Subscription Required. Please recommend JoVE to your librarian.
Disclosures
Geen belangenconflicten verklaard.
Acknowledgments
Wij danken Shlomi Krispin voor de neurale buis beeld. In het bijzonder, erkennen wij Yuval Kaneel voor het inleiden van de GFP transfectie techniek. Dit werk werd ondersteund door subsidies van de Israel Science Foundation, Association Française contre les Myopathie, en Deutche Forschungsgemeinshaft, Collaborative Research Centre 488 naar CK
Materials
| Name | Company | Catalog Number | Comments |
| Pipette tubes | Sutter Instrument Co. | B100-75-10 | |
| Capillaries | Drummond Scientific | 2-000-100 | |
| Insect needles | Watkins Doncaster | E6871 | |
| Pen-Strep solution | Biological Industries | 03-031-1B |
References
- Ben-Yair, R., Kalcheim, C. Lineage analysis of the avian dermomyotome sheet reveals the existence of single cells with both dermal and muscle progenitor fates. Development. 132, 689-701 (2005).
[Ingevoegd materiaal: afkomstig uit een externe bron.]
-- ==== Sys2Proof/Machine/RailSharing.lean ====
section
/-!
DEFINITION. The rail limit, the computed allowance and its application (R119, R126 to R136).
-/

namespace Sys2Proof.Machine

/-- R120: the peer view holds at most 15 entries. -/
def viewLimit : Nat := 15

/-- R120: an entry's deadline lies 1500 ms after the last DRAW from its station. -/
def entryLife : Nat := 1500

/-- R126: the demand assumed for a missing peer, which is also the largest demand (R113). -/
def fullDemand : Nat := 600

/-- R119: the effective limit, L − ⌊L / 16⌋. -/
def effectiveLimit (l : Nat) : Nat := l - l / 16

/-- R119: the floor share, ⌊L_eff / (2P)⌋. -/
def floorShare (c : Settings) : Nat := effectiveLimit c.railLimit / (2 * c.tileCount)

/-- R126: the number of expected peers not in the view. -/
def missingPeers (tileCount live : Nat) : Nat := tileCount - 1 - live

/-- R127: the demand set: own demand, the announced demands of the view, and 600 for each missing peer. -/
def demandSet (own tileCount : Nat) (view : List PeerEntry) : List Nat :=
  own :: (view.map (·.demand) ++ List.replicate (missingPeers tileCount view.length) fullDemand)

/-- R127: the floor part of a demand. -/
def floorPart (f x : Nat) : Nat := min x f

/-- R127: M, the sum of the floor parts. -/
def floorSum (f : Nat) (demands : List Nat) : Nat := (demands.map (floorPart f)).sum

/-- R127: E, the sum of the excesses. -/
def excessSum (f : Nat) (demands : List Nat) : Nat := (demands.map (fun x => x - floorPart f x)).sum

/-- R128: the share the formula gives a member of a demand set. -/
def shareOf (lEff f : Nat) (demands : List Nat) (x : Nat) : Nat :=
  if demands.sum ≤ lEff then x
  else if lEff ≤ floorSum f demands then lEff * floorPart f x / floorSum f demands
  else floorPart f x + (lEff - floorSum f demands) * (x - floorPart f x) / excessSum f demands

/-- R128, R129: the computed allowance with some settings, from the demand set and the line state. -/
def computeAllowance (c : Settings) (own : Nat) (view : List PeerEntry) (lineUp : Bool) : Nat :=
  let a := shareOf (effectiveLimit c.railLimit) (floorShare c) (demandSet own c.tileCount view) own
  if lineUp then a else min a (floorShare c)

/-- R134: the hold of a held rise is released: the tile is JOINED, and the line is down or the last announced demand
has reached the awaited demand. -/
def holdReleased (s : State) (r : Rise) : Bool :=
  s.start.life == .joined && (!s.link.lineUp || decide (r.awaited ≤ s.bank.lastAnnounced))

/-- R134: a held rise judged afresh; released, its settle timer starts afresh. -/
def judgeRise (s : State) : State :=
  match s.rail.rise with
  | none => s
  | some r =>
    if r.phase = .held ∧ holdReleased s r = true then
      s.withRail { s.rail with rise := some { r with phase := .settling 0 } }
    else s

/-- R133: a rise set now is held. -/
def riseHeld (s : State) : Bool :=
  s.start.life == .listening || (decide (s.bank.lastAnnounced < s.bank.demand) && s.link.lineUp)

/-- R131, third case: the pending rise set for a target. -/
def newRise (s : State) (target : Nat) : Rise :=
  { target := target, awaited := s.bank.demand, phase := if riseHeld s then .held else .settling 0 }

/-- R131: the result of a computation compared with the applied allowance and the pending rise. -/
def applyAllowance (a : Nat) (s : State) : State :=
  let s1 := s.withRail { s.rail with computed := a }
  if a ≤ s.rail.applied then s1.withRail { s1.rail with applied := a, rise := none }
  else
    match s.rail.rise with
    | some r => if r.target = a then judgeRise s1 else s1.withRail { s1.rail with rise := some (newRise s a) }
    | none => s1.withRail { s1.rail with rise := some (newRise s a) }

/-- The life states in which the rail share computes (R130: not before the tile first enters LISTENING). -/
def onTheLink (s : State) : Bool := s.start.life == .listening || s.start.life == .joined

/-- R130: the allowance recomputed and applied. -/
def recomputeAllowance (s : State) : State :=
  match s.start.settings with
  | none => s
  | some c => if onTheLink s then applyAllowance (computeAllowance c s.bank.demand s.rail.view s.link.lineUp) s else s

end Sys2Proof.Machine
end

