-- ==== Sys2Proof/Machine/Step.lean ====
section
/-!
DEFINITION. One step of the tile: the command at the front of the queue is taken; with no command waiting, time passes.
-/

namespace Sys2Proof.Machine

/-- One step (log 4 for the empty queue). -/
def step (s : State) : Host.Outcome State Fault Refusal :=
  match s.pending with
  | [] => .next (idle s)
  | c :: rest => exec c (s.withPending rest)

/-- `s` with the command that a word spells put at the front of its queue; `s` itself where the word spells none. -/
def State.withFetchWord (s : State) (nbits w : Nat) : State :=
  match decodeTableWord nbits w with
  | none => s
  | some c => s.withPending (c :: s.pending)

end Sys2Proof.Machine
end

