-- ==== Sys2Proof/Certificates/Slice0/Obligations.lean ====
section
/-!
DEFINITION. The statements for the provers.  Each says what a command, an operation or the whole tile does; the frame of
a command is said with `Changes`, which names the only blocks of the state that may differ.
-/

open Sys2Proof Sys2Proof.Machine

/-! ### The queue of commands and time -/

/-- A step with a command waiting runs that command on the rest of the queue (the block's own form; log 4). -/
def Obligations.StepRunsTheFrontCommand : Prop :=
  ∀ (c : Instr) (rest : List Instr) (s : State), s.pending = c :: rest → step s = exec c (s.withPending rest)

/-- Every command answers a next state: this is read from the spec, where no rule stops the part and every step has its
effect (log 18).  No command touches the commands that wait or lowers the count of draws, both of them the model's own
fields (log 2). -/
def Obligations.EveryCommandAnswersANextState : Prop :=
  ∀ (c : Instr) (s : State), ∃ t, exec c s = .next t ∧ t.pending = s.pending ∧ s.draws ≤ t.draws

/-- The model's choice (log 4): with no command waiting, a step lets 1 ms pass; every running timer counts on up to its
period, a stopped one stays stopped, and nothing else changes.  With RSTN held low nothing changes (R182). -/
def Obligations.IdleStepPassesOneMillisecond : Prop :=
  ∀ s : State, s.pending = [] →
    (s.resetHeld = true → step s = .next s) ∧
    (Running s → ∃ t, step s = .next t ∧ Changes [.start, .pipe, .bank, .rail, .touch] s t ∧
      t.start = { s.start with joinTimer := s.start.joinTimer.map (fun n => min (n + 1) 1500) } ∧
      t.pipe = { s.pipe with stepTimer := s.pipe.stepTimer.map (fun n => min (n + 1) 6) } ∧
      t.bank = { s.bank with railTimer := s.bank.railTimer.map (fun n => min (n + 1) 10) } ∧
      t.rail.refreshTimer = s.rail.refreshTimer.map (fun n => min (n + 1) 500) ∧
      t.rail.computed = s.rail.computed ∧ t.rail.applied = s.rail.applied ∧
      t.rail.view.map (fun e => (e.station, e.demand, e.serial, e.outcome)) =
        s.rail.view.map (fun e => (e.station, e.demand, e.serial, e.outcome)) ∧
      t.rail.view.map (·.remaining) = s.rail.view.map (fun e => e.remaining - 1) ∧
      (∀ r, s.rail.rise = some r → ∃ r', t.rail.rise = some r' ∧ r'.target = r.target ∧ r'.awaited = r.awaited ∧
        r'.phase = (match r.phase with | .held => .held | .settling n => .settling (min (n + 1) 20))) ∧
      (s.rail.rise = none → t.rail.rise = none) ∧
      t.touch.holdPhase = s.touch.holdPhase ∧ t.touch.rotation = s.touch.rotation ∧
      t.touch.driftTimer = s.touch.driftTimer.map (fun n => min (n + 1) 2000) ∧
      t.touch.holdTime =
        (if s.touch.holdPhase = .running then min (s.touch.holdTime + 1) (holdLimitMs s) else s.touch.holdTime) ∧
      t.touch.lines.length = s.touch.lines.length ∧
      ∀ (l : Nat) (g : LineGuard), s.touch.lines[l]? = some g →
        t.touch.lines[l]? = some { g with arrival := g.arrival.map (fun n => min (n + 1) 30)
                                          departure := g.departure.map (fun n => min (n + 1) 200)
                                          presence := g.presence.map (fun n => min (n + 1) 600000) })

/-! ### Power, the reset pin and CONFIG -/

/-- POWER_ON and RESET_PIN_RELEASED: every block takes its power-on value and the straps are read (R182, R183, R36, R62,
R67, R88, R112, R117, R137, R155, R157, R165).  The queue of commands and the count of draws are the model's own and
are kept, and that the line has not yet been quiet for the quiet gap is the model's reading of R24 and R36 (both log 2);
that a release of a pin that is not held powers the tile on afresh is its choice (log 7). -/
def Obligations.PowerOnGivesEveryBlockItsPowerOnValue : Prop :=
  ∀ (c : Instr) (straps : BitVec 5) (s : State), c = .powerOn straps ∨ c = .resetPinReleased straps →
    ∃ t, exec c s = .next t ∧ t.pending = s.pending ∧ t.draws = s.draws ∧ t.resetHeld = false ∧
      t.start = { life := .config, straps := straps, settings := none, adjusted := false, joinTimer := none } ∧
      t.link = { queue := [], onLine := none, attempt := 1, window := 8, wait := none, quiet := false,
                 lineUp := false, counters := ⟨0, 0, 0, 0, 0, 0, 0, 0, 0, 0, 0, 0⟩, clash := false } ∧
      t.page = { staging := [], stagingState := .empty, target := [], turned := 0, state := .idle, outcome := .none,
                 detail := 0, heldMark := false, record := ⟨0, .lacking, 0⟩ } ∧
      (∀ r, jobAt t r = none) ∧ t.plan.faults = [] ∧
      t.pipe = { load := none, strike := none, settle := none, sense := none, engine := .idle, stepTimer := none,
                 matrix := none } ∧
      t.shown = [] ∧ t.bank = { charge := 0, railTimer := none, demand := 600, lastAnnounced := 0, transfer := 0 } ∧
      t.rail = { view := [], computed := 0, applied := 0, rise := none, refreshTimer := none } ∧
      t.touch = { lines := [], holdPhase := .inactive, holdTime := 0, driftTimer := none, rotation := 0 } ∧
      t.pattern = .blank
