-- ==== Sys2Proof/Tests/Slice0.lean ====
section
/-!
SUPPORT. Tests: the well-formedness checks on ill-formed commands, the worked figures of the spec, one step of each
command on a small tile, and for each statement with hypotheses a state and operands that meet them (`witness_…`).
-/

set_option Elab.async false
set_option maxRecDepth 20000

open Sys2Proof Sys2Proof.Machine

namespace Sys2Proof.Tests

/-! ### Small tiles -/

/-- The state after a command that answers a next state. -/
def after (c : Instr) (s : State) : State :=
  match exec c s with
  | .next t => t
  | .fault _ => s
  | .refused _ => s

/-- The settings of the tests' tile: station 3, one line of one cell at page line 2, page cell 5, alone on its page. -/
def settings1 : Settings :=
  { station := 3, firstLine := 2, lineCount := 1, firstCell := 5, cellCount := 1, tileCount := 1, railLimit := 3000,
    holdLimit := 20, statusCell := none, source := .store }

/-- The same with its one cell as the status cell. -/
def settingsStatus : Settings := { settings1 with statusCell := some (0, 0) }

/-- A tile of one cell, JOINED on a line that is up, with a full bank and nothing to do; its timers are at their
periods. -/
def tile : State :=
  { State.reset with
    start := { life := .joined, straps := 31, settings := some settings1, adjusted := false, joinTimer := none }
    link := { State.reset.link with lineUp := true }
    page := { State.reset.page with staging := [0], target := [0] }
    plan := { State.reset.plan with faults := List.replicate 8 .ok }
    shown := [0]
    bank := { charge := 4000, railTimer := some 10, demand := 0, lastAnnounced := 0, transfer := 0 }
    rail := { State.reset.rail with refreshTimer := some 500 }
    touch := { State.reset.touch with lines := [LineGuard.initial], driftTimer := some 2000 } }

/-- The tile in another life state. -/
def tileIn (life : Life) : State :=
  (tile.withStart { tile.start with life := life, joinTimer := if life = .listening then some 1500 else none }).withTouch
    { tile.touch with driftTimer := none }

/-- The tile at the end of SCAN. -/
def tileScanning : State := (tileIn .scan).withRail State.reset.rail

/-- The tile with page `serial` under assembly, `e` fragments taken. -/
def tileAssembling (serial : Half) (e : Nat) : State :=
  tile.withPage { tile.page with stagingState := .assembling serial e }

/-- The tile with T at a serial, in a page state with an outcome. -/
def tileTurned (serial : Half) (st : PageState) (o : PageOutcome) : State :=
  tile.withPage { tile.page with turned := serial, state := st, outcome := o }

/-- The tile with a transmit queue. -/
def tileQueue (q : List QFrame) : State := tile.withLink { tile.link with queue := q }

/-- A REPLY with a tag. -/
def reply (tag : Byte) : QFrame := .reply ⟨tag, 1, 4, 0, []⟩

/-- An attempt of the head frame with a body. -/
def attempt (phase : LinePhase) (body : Body) : OnLine :=
  { phase := phase, holdsHead := true, preReset := false, sender := 3, body := body }

/-- The body of a DRAW of this tile that carries a demand. -/
def drawOf (demand : Byte) : Body := .draw demand 2 1 5 1 0 0 0

/-- The tile with its head frame on the line. -/
def tileSending (q : List QFrame) (body : Body) : State :=
  tile.withLink { tile.link with queue := q, onLine := some (attempt .sending body) }

/-- The tile with an attempt on the line and a queue. -/
def tileOnLine (q : List QFrame) (o : OnLine) : State := tile.withLink { tile.link with queue := q, onLine := some o }

/-- A peer's entry. -/
def peer (station : Byte) (demand : Nat) (serial : Half) (o : PageOutcome) : PeerEntry :=
  { station := station, demand := demand, serial := serial, outcome := o, remaining := 1500 }

/-- A peer's entry at its deadline. -/
def expired (station : Byte) : PeerEntry := { peer station 0 0 .none with remaining := 0 }

/-- The tile with a peer view. -/
def tileView (view : List PeerEntry) : State := tile.withRail { tile.rail with view := view }

/-- Fifteen entries, of stations 10 to 24. -/
def fullView : List PeerEntry := (List.range 15).map (fun i => peer (BitVec.ofNat 8 (10 + i)) 0 0 .none)

/-- A row in a slot: one pin raised for 52 cu (R70: 40 + 12 × 2 / 2). -/
def slot0 (fired : Bool) : Slot :=
  { row := 0, moves := ⟨1, 0⟩, attempt := 1, level := .normal, cost := 52, fired := fired }

/-- The tile with its engine in a state and its slots holding rows. -/
def tilePipe (e : Engine) (load strike settle sense : Option Slot) : State :=
  (tile.withPipe { load := load, strike := strike, settle := settle, sense := sense, engine := e, stepTimer := some 6,
                   matrix := none }).withTouch { tile.touch with driftTimer := none }

/-- The tile with a charge in its bank. -/
def withCharge (c : Nat) (s : State) : State := s.withBank { s.bank with charge := c, demand := demandOf c }

/-- The tile with its line's guard. -/
def tileGuard (g : LineGuard) : State := tile.withTouch { tile.touch with lines := [g] }

/-- A line that is touched. -/
def touched : LineGuard := { guard := .touched, arrival := none, departure := none, presence := some 0, failed := false }

/-- A line that has been touched for 600 s. -/
def longTouched : LineGuard := { touched with presence := some 600000 }

/-- A line whose strip has failed under a hand. -/
def failedStrip : LineGuard := { touched with presence := none, failed := true }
- Ben-Yair, R., Kalcheim, C. Notch and bone morphogenetic protein differentially act on dermomyotome cells to generate endothelium, smooth, and striated muscle. J Cell Biol. 180, 607-618 (2008).
- Cinnamon, Y., Kahane, N., Kalcheim, C. Characterization of the early development of specific hypaxial muscles from the ventrolateral myotome. Development. 126, 4305-4315 (1999).
- Stark, D. A., Kulesa, P. M. Photoactivatable green fluorescent protein as a single-cell marker in living embryos. Dev Dyn. 233, 983-992 (2005).
- Haas, K., Jensen, K., Sin, W. C., Foa, L., Cline, H. T. Targeted electroporation in Xenopus tadpoles in vivo--from single cells to the entire brain. Differentiation. 70, 148-154 (2002).
- Haas, K., Sin, W. C., Javaherian, A., Li, Z., Cline, H. T. Single-cell electroporation for gene transfer in vivo. Neuron. 29, 583-591 (2001).
- Hewapathirane, D. S., Haas, K. Single cell electroporation in vivo within the intact developing brain. J Vis Exp. , (2008).
- Nagai, T. A variant of yellow fluorescent protein with fast and efficient maturation for cell-biological applications. Nat Biotechnol. 20, 87-90 (2002).
- Sato, Y. Stable integration and conditional expression of electroporated transgenes in chicken embryos. Dev Biol. 305, 616-624 (2007).